These are chat archives for dereneaton/ipyrad

20th
Feb 2018
Glib Mazepa
@mazepago_twitter
Feb 20 2018 09:28

Thanks for the suggestions, @isaacovercast! Yet another question: I am trying to run >390 samples and continuously running out of quota on the cluster at the step #6 (forlder *_across is > 900 Gb), is there any way to calculate approximate size of the output (or the .tmp)? I would like to avoid sacrifice of the samples... Also, as far as i understand I cannot run step #6 on the subsets of the samples and merging them afterwards... From the report below it seems like this Step was quite close to finish, wasnt't it?

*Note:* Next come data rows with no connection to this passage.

-- ==== Sys2Proof/Laws/SameDwtRows.lean ====
section
/-! SUPPORT. What the definitions of Machine/DwtRows.lean leave alone. -/

namespace Sys2Proof.Machine

theorem dwtNop_same (q : Nat) (t : Started) (s : State) {z : State} (h : dwtNop q t s = some z) :
    z.pending = s.pending ∧ z.ticks = s.ticks ∧ z.coldResets = s.coldResets ∧ z.fuse = s.fuse ∧ z.power = s.power ∧
    z.cores = s.cores ∧ z.pages = s.pages ∧ z.col = s.col ∧ z.nets = s.nets ∧ z.hif = s.hif := by
  simp only [dwtNop] at h
  (repeat' split at h) <;> simp_all <;> (try subst h) <;> simp_all

/-- A message keeps of these what its own effect keeps. -/
theorem received_same (n : PortId) (f : RxFacts) (m : Msg) (typ : Nat) (run : Nat → State → State) (s : State)
    (h : ∀ cn u, (run cn u).pending = u.pending ∧ (run cn u).ticks = u.ticks ∧ (run cn u).coldResets = u.coldResets ∧ (run cn u).fuse = u.fuse ∧ (run cn u).power = u.power) :
    (received n f m typ run s).pending = s.pending ∧ (received n f m typ run s).ticks = s.ticks ∧
    (received n f m typ run s).coldResets = s.coldResets ∧ (received n f m typ run s).fuse = s.fuse ∧
    (received n f m typ run s).power = s.power := by
  unfold received
  dsimp only
  split <;> simp [h]

@[simp] theorem dataArrives_same (cn : Nat) (m : Msg) (s : State) :
    (dataArrives cn m s).pending = s.pending ∧ (dataArrives cn m s).ticks = s.ticks ∧
    (dataArrives cn m s).coldResets = s.coldResets ∧ (dataArrives cn m s).fuse = s.fuse ∧
    (dataArrives cn m s).power = s.power ∧ (dataArrives cn m s).cores = s.cores ∧
    (dataArrives cn m s).pages = s.pages ∧ (dataArrives cn m s).col = s.col ∧ (dataArrives cn m s).hif = s.hif := by
  simp [dataArrives]

end Sys2Proof.Machine
end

Step 6: Clustering at 0.9 similarity across 396 samples
[####################] 100% concat/shuffle input | 0:02:02
[####################] 100% clustering across | 2:01:53
[####################] 100% building clusters | 0:04:15
[####################] 100% aligning clusters | 0:07:25
[####################] 100% database indels | 0:09:02
[################### ] 97% indexing clusters | 0:31:54 Traceback (most recent call last):
File "/home/gmazepa/miniconda2/lib/python2.7/logging/init.py", line 885, in emit
self.flush()
File "/home/gmazepa/miniconda2/lib/python2.7/logging/init.py", line 845, in flush
self.stream.flush()
IOError: [Errno 122] Disk quota exceeded

Isaac Overcast
@isaacovercast
Feb 20 2018 15:34
@mazepago_twitter Well, that's a pretty big dataset. You could try cleaning up some of the files from earlier steps to free up space. What's weird is that it's dying during indexing, which should be consuming that much disk. It's also weird that it's dying on flushing the log file, which again shouldn't be a super disk heavy activity. I assume this is on a cluster? Sometimes clusters have different home and scratch drives. I've seen it where the home folders are highly restricted on quotas, but the scratch drives are unlimited. It could be that you're just filling up your home directory?
Glib Mazepa
@mazepago_twitter
Feb 20 2018 19:02

@isaacovercast, I tried to rerun step #6 after cleaning $HOME directory and here is current quota reports at $HOME:

Disk quotas for user gmazepa (uid 25067):
Filesystem blocks quota limit grace files quota limit grace
nfsserv4.infiniband.vital-it.ch:/exports/home
4885M 5120M 5632M 64991 0 0

But at this stage: [################### ] 95% indexing clusters | 0:29:01

it crushes and an error is reported:
ipyrad [v.0.7.22]

Interactive assembly and analysis of RAD-seq data

Begin run: 2018-02-20 16:32
Using args {'preview': False, 'force': False, 'threads': 2, 'results': False, 'quiet': False, 'merge': None, 'ipcluster': None, 'cores': 40, 'params': 'params-18_Feb_bash_90_steps12345.txt', 'branch': None, 'steps': '6', 'debug': False, 'new': None, 'download': None, 'MPI': True}
Platform info: ('Linux', 'dee-serv06.vital-it.ch', '2.6.32-696.18.7.el6.x86_64', '#1 SMP Thu Jan 4 17:31:22 UTC 2018', 'x86_64')2018-02-20 19:18:25,095 pid=7912 [assembly.py] ERROR IOError(Driver write request failed (File write failed: time = tue feb 20 19:18:24 2018
, filename = '/stn4/ul/monthly/mazepago/ipyrad_18_feb_on_bash/18_feb_bash_90_steps12345_across/p_bedriagae_jordan_gmj_01_56_unassembledr2.tmp.h5', file descriptor = 141, errno = 122, error message = 'disk quota exceeded', buf = 0x7ffe09dbd520, total write size = 96, bytes this sub-write = 96, bytes actually written = 18446744073709551615, offset = 0))
2018-02-20 19:18:25,509 pid=7912 [assembly.py] ERROR shutdown warning: [Errno 122] Disk quota exceeded

Isaac Overcast
@isaacovercast
Feb 20 2018 19:32
Well this is conspicuous: bytes actually written = 18446744073709551615. That's a LOT of bytes. Something must be weird.
Ooooooh followed a hunch and turns out the max value for int64 is very close to 18446744073709551615.
18446744073709551616L
Can't be a coincidence
Isaac Overcast
@isaacovercast
Feb 20 2018 19:40
Haha, nevermind: "bytes actually written = 18446744073709551615 probably just refers to a return value of -1 for the POSIX routine write (man7.org/linux/man-pages/man2/write.2.html) which is cast to double and back which would produce this value. It just means what it says: Your HD is full."
This is just the standard warning message when you're out of disk. the quota report looks like you're already using the vast majority of your disk. Is there any way you can get access to a bigger disk or a temporary quota easement?
dionyes
@dionyes
Feb 20 2018 20:03
@eaton-lab thanks so much for all the help! It’s working now :).